● **Task item**
In the listing below, find the line that contains "t.now = s.now" and the line that contains "t.time.count = BitVec.ofInt". Quote both and every line between them, exactly, and nothing more.

● **The input**
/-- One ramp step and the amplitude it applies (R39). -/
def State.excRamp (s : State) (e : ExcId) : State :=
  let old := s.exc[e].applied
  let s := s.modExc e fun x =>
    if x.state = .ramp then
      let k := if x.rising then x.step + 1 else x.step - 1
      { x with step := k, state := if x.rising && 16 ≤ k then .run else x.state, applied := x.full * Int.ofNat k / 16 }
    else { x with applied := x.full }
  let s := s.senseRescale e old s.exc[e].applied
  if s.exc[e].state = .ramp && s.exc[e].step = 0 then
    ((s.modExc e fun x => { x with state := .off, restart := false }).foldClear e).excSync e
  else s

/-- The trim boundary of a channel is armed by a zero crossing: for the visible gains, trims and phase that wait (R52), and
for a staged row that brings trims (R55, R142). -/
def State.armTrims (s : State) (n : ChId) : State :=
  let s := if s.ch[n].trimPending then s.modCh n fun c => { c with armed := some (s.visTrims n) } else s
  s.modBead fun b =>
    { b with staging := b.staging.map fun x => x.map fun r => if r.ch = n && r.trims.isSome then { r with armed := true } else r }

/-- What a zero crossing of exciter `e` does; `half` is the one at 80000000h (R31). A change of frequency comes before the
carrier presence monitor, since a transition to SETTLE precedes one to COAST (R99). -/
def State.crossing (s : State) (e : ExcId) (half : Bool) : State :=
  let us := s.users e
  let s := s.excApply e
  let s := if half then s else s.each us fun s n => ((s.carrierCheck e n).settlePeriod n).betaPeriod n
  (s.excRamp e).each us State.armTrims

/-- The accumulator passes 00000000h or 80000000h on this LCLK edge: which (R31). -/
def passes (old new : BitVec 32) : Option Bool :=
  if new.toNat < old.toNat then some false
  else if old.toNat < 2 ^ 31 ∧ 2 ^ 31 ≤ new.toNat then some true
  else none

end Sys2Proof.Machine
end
* * *
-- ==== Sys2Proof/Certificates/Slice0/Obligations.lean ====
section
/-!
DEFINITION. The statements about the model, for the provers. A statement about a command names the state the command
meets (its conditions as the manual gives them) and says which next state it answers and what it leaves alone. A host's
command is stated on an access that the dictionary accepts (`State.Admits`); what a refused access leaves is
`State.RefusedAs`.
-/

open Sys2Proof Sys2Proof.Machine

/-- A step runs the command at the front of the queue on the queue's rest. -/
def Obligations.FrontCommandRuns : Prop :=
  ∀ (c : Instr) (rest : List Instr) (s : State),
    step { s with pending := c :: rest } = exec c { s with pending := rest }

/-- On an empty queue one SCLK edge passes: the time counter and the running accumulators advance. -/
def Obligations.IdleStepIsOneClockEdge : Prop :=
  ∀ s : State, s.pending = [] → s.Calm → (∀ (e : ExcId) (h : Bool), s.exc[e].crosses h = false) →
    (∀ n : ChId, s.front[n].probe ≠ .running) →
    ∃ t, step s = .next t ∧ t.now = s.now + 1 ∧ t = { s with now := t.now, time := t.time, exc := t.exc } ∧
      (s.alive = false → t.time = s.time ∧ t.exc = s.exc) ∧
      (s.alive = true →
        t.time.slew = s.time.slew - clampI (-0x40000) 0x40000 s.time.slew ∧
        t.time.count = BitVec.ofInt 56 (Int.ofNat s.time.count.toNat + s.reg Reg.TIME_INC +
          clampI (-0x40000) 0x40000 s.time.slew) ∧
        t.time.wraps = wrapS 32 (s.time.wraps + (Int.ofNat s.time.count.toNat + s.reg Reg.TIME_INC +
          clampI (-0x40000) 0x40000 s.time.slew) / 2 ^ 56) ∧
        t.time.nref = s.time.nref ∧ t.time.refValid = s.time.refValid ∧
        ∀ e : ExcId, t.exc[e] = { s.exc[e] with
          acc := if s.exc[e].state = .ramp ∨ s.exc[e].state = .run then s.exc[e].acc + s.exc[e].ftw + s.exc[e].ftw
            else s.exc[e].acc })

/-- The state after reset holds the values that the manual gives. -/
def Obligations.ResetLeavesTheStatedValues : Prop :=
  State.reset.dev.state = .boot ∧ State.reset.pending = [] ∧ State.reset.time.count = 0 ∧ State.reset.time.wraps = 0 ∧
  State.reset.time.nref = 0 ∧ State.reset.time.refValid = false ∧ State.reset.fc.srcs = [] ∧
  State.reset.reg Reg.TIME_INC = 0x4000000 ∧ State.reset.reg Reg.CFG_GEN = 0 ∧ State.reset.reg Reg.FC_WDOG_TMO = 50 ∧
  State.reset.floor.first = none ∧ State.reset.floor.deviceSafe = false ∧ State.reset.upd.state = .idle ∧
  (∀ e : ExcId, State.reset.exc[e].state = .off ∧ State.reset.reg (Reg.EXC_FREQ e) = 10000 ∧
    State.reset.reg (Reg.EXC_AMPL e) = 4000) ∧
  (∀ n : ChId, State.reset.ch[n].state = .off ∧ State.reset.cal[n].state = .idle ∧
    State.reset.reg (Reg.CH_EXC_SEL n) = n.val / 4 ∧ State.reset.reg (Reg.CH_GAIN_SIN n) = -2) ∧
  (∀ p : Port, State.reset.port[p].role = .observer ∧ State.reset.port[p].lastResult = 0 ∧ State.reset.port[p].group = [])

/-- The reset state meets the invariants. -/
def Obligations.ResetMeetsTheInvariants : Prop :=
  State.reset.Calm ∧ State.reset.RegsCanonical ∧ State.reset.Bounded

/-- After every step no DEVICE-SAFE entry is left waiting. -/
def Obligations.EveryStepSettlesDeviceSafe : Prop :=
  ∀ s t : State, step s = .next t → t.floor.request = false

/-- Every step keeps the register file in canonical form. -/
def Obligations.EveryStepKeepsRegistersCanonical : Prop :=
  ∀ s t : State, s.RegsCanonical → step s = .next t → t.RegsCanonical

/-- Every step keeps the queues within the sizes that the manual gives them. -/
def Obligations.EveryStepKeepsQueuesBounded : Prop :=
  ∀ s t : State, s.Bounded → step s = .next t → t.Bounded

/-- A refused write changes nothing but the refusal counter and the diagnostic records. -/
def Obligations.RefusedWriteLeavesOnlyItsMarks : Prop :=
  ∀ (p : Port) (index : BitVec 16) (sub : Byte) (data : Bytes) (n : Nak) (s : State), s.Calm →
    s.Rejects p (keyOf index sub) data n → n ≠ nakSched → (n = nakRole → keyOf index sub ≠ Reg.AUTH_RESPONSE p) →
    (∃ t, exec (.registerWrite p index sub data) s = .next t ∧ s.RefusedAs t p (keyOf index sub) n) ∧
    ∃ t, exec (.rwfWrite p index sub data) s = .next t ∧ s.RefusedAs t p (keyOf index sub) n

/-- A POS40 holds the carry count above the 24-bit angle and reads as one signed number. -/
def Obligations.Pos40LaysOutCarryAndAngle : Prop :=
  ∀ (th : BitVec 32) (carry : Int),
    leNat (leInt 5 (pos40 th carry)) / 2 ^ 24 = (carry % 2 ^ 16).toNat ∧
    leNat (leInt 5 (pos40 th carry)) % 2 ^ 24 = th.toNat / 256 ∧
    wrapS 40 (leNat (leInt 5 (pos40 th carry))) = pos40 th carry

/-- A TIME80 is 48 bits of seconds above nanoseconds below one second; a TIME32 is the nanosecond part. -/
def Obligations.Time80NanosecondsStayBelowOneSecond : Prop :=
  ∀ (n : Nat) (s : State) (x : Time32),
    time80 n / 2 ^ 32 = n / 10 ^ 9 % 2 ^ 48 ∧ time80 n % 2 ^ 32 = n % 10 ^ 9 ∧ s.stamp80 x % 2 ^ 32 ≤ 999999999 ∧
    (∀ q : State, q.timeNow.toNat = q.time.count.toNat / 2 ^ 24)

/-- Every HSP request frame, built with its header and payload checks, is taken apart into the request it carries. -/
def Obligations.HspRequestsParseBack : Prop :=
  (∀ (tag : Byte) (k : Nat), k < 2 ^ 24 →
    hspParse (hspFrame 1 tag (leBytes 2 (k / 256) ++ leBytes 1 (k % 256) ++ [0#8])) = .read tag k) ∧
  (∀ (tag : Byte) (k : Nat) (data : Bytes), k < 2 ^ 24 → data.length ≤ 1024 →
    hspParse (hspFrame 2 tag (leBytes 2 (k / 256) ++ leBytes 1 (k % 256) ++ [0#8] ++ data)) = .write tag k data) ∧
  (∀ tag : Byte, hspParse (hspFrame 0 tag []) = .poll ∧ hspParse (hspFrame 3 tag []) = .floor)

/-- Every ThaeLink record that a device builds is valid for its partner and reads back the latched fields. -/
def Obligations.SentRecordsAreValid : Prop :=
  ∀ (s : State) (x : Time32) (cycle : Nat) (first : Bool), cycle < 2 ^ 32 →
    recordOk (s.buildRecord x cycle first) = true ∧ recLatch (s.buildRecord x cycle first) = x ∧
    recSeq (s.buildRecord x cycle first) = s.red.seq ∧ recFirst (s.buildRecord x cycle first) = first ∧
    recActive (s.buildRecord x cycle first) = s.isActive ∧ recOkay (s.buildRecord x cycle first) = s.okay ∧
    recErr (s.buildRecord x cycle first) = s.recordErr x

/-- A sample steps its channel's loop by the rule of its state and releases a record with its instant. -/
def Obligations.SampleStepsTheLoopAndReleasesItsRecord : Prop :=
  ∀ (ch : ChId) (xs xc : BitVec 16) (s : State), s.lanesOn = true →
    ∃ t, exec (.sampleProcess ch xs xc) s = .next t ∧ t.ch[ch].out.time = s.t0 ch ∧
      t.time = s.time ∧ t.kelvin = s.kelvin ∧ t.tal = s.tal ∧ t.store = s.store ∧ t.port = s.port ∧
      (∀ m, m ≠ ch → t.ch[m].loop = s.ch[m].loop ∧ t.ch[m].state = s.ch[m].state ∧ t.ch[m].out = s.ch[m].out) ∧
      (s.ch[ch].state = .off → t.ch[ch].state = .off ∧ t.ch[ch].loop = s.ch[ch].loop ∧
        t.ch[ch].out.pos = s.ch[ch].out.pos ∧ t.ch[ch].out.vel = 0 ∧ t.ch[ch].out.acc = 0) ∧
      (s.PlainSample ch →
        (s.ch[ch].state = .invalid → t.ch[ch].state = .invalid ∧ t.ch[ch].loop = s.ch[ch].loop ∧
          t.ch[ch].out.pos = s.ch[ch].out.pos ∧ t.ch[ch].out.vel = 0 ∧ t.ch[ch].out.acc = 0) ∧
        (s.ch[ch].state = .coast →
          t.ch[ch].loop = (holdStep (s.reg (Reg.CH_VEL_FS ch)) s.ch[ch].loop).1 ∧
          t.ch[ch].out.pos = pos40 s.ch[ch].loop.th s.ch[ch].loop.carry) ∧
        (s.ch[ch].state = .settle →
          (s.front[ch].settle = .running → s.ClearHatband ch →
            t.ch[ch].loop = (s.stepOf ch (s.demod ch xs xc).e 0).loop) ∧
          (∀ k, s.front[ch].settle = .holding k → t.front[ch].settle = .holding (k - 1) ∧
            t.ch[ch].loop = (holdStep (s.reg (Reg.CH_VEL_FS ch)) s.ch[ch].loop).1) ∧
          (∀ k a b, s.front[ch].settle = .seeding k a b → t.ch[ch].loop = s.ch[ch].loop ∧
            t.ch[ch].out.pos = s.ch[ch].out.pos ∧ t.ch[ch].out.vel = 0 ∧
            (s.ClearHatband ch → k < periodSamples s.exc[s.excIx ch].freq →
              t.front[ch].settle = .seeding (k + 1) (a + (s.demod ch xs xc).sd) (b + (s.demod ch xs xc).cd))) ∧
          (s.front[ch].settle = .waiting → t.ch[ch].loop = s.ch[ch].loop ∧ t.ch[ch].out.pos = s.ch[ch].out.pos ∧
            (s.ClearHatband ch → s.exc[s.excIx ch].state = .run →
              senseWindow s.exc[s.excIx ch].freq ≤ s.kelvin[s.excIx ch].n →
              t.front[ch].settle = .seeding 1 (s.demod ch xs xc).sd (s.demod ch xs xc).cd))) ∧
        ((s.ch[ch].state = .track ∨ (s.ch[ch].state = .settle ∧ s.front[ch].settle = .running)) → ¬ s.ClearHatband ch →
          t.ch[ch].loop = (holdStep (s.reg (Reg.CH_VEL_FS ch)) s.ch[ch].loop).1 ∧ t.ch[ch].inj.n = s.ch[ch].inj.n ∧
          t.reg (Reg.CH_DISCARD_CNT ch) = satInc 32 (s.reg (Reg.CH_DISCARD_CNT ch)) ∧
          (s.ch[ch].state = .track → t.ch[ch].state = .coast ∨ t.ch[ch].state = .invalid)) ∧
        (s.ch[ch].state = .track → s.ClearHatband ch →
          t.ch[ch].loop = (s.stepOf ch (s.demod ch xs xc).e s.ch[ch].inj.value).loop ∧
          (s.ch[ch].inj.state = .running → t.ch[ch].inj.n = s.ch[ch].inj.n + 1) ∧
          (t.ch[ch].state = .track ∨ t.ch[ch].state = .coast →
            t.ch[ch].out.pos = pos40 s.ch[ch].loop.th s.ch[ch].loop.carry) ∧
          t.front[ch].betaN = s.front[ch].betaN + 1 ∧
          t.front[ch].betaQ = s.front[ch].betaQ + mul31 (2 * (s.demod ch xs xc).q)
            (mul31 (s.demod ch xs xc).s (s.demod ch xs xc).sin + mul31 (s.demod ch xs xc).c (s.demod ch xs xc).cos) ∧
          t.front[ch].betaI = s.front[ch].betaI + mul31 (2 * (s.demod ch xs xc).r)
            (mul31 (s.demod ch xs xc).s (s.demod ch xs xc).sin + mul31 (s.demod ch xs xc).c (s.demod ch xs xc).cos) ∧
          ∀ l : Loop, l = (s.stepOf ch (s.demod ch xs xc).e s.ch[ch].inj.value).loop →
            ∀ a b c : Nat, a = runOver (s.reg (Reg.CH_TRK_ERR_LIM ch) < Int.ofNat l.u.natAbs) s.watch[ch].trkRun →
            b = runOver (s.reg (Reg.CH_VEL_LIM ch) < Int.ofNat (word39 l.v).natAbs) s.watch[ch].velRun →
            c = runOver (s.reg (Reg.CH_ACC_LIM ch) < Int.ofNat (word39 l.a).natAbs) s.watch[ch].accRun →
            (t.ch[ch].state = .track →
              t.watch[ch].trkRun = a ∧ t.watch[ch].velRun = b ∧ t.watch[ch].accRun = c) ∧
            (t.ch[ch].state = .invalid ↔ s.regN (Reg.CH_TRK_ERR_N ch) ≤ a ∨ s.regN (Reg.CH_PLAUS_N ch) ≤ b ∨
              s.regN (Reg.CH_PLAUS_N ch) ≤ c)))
--
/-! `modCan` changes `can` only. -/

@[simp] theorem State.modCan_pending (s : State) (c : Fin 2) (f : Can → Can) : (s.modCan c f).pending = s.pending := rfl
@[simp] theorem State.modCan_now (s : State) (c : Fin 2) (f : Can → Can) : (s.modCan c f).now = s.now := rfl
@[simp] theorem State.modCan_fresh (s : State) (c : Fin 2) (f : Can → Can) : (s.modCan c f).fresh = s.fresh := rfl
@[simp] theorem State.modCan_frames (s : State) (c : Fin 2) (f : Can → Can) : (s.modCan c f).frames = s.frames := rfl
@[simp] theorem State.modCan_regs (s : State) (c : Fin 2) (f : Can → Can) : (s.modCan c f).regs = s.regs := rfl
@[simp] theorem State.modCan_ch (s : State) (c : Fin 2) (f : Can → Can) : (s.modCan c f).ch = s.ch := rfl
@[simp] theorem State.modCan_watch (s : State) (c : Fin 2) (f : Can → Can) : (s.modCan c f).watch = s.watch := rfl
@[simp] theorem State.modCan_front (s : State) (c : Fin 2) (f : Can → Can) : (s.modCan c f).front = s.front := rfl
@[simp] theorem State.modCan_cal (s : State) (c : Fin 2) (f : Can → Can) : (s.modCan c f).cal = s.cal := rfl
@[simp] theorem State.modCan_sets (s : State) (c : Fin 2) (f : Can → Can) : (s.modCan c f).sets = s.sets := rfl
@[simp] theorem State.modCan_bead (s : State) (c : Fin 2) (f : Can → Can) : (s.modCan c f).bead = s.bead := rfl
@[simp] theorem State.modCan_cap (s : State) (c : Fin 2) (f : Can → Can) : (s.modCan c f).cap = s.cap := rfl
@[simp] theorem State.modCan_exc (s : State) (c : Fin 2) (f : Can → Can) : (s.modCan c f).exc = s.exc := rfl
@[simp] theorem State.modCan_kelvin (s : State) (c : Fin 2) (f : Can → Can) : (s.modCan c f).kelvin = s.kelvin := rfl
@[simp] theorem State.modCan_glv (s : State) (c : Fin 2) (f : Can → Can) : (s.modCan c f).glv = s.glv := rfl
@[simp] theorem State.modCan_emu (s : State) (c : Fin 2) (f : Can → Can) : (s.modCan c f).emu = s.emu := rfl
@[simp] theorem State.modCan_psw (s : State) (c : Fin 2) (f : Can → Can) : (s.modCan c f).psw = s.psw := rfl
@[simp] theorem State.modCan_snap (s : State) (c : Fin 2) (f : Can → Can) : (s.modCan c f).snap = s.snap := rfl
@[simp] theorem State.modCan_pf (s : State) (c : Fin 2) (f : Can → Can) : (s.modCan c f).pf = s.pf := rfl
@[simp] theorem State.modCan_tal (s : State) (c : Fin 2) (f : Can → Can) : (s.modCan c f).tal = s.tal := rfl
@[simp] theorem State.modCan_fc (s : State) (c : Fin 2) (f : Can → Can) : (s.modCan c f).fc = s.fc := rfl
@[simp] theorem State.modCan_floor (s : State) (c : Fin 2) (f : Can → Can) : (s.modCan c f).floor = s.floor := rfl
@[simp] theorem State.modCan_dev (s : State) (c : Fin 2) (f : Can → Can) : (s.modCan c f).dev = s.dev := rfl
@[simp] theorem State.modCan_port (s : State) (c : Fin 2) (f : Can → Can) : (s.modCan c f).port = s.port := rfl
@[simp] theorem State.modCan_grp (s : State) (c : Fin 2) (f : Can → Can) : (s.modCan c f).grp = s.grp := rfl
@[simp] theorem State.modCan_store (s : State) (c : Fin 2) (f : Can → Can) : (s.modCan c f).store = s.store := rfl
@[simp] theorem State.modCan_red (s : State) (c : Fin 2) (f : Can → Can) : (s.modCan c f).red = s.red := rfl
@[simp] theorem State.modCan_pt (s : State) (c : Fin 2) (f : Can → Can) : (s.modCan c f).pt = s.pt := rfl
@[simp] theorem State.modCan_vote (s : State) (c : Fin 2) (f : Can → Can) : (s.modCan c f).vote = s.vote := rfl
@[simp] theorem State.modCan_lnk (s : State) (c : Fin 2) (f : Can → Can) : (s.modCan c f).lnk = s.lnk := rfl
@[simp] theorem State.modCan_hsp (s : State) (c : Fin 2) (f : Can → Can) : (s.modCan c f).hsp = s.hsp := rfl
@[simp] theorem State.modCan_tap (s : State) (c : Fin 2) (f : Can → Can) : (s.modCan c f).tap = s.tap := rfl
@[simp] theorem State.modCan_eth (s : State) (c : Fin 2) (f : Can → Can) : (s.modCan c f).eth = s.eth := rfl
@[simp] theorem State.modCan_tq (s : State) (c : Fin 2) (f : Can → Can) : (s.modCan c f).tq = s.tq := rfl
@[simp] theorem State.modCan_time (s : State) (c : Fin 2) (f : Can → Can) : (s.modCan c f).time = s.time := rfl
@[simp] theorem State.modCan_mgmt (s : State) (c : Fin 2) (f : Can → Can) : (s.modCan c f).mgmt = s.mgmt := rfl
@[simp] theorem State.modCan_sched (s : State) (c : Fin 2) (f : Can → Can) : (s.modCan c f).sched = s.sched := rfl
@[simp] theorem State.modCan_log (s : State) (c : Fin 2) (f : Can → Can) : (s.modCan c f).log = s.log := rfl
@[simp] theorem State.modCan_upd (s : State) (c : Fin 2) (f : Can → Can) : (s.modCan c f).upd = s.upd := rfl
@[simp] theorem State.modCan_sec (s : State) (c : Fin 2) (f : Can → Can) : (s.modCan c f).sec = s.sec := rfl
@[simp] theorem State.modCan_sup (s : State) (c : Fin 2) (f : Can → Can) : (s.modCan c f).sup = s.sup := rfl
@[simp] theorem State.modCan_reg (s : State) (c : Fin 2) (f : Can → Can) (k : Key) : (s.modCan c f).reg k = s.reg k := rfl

● **Exercise output**
    ∃ t, step s = .next t ∧ t.now = s.now + 1 ∧ t = { s with now := t.now, time := t.time, exc := t.exc } ∧
      (s.alive = false → t.time = s.time ∧ t.exc = s.exc) ∧
      (s.alive = true →
        t.time.slew = s.time.slew - clampI (-0x40000) 0x40000 s.time.slew ∧
        t.time.count = BitVec.ofInt 56 (Int.ofNat s.time.count.toNat + s.reg Reg.TIME_INC +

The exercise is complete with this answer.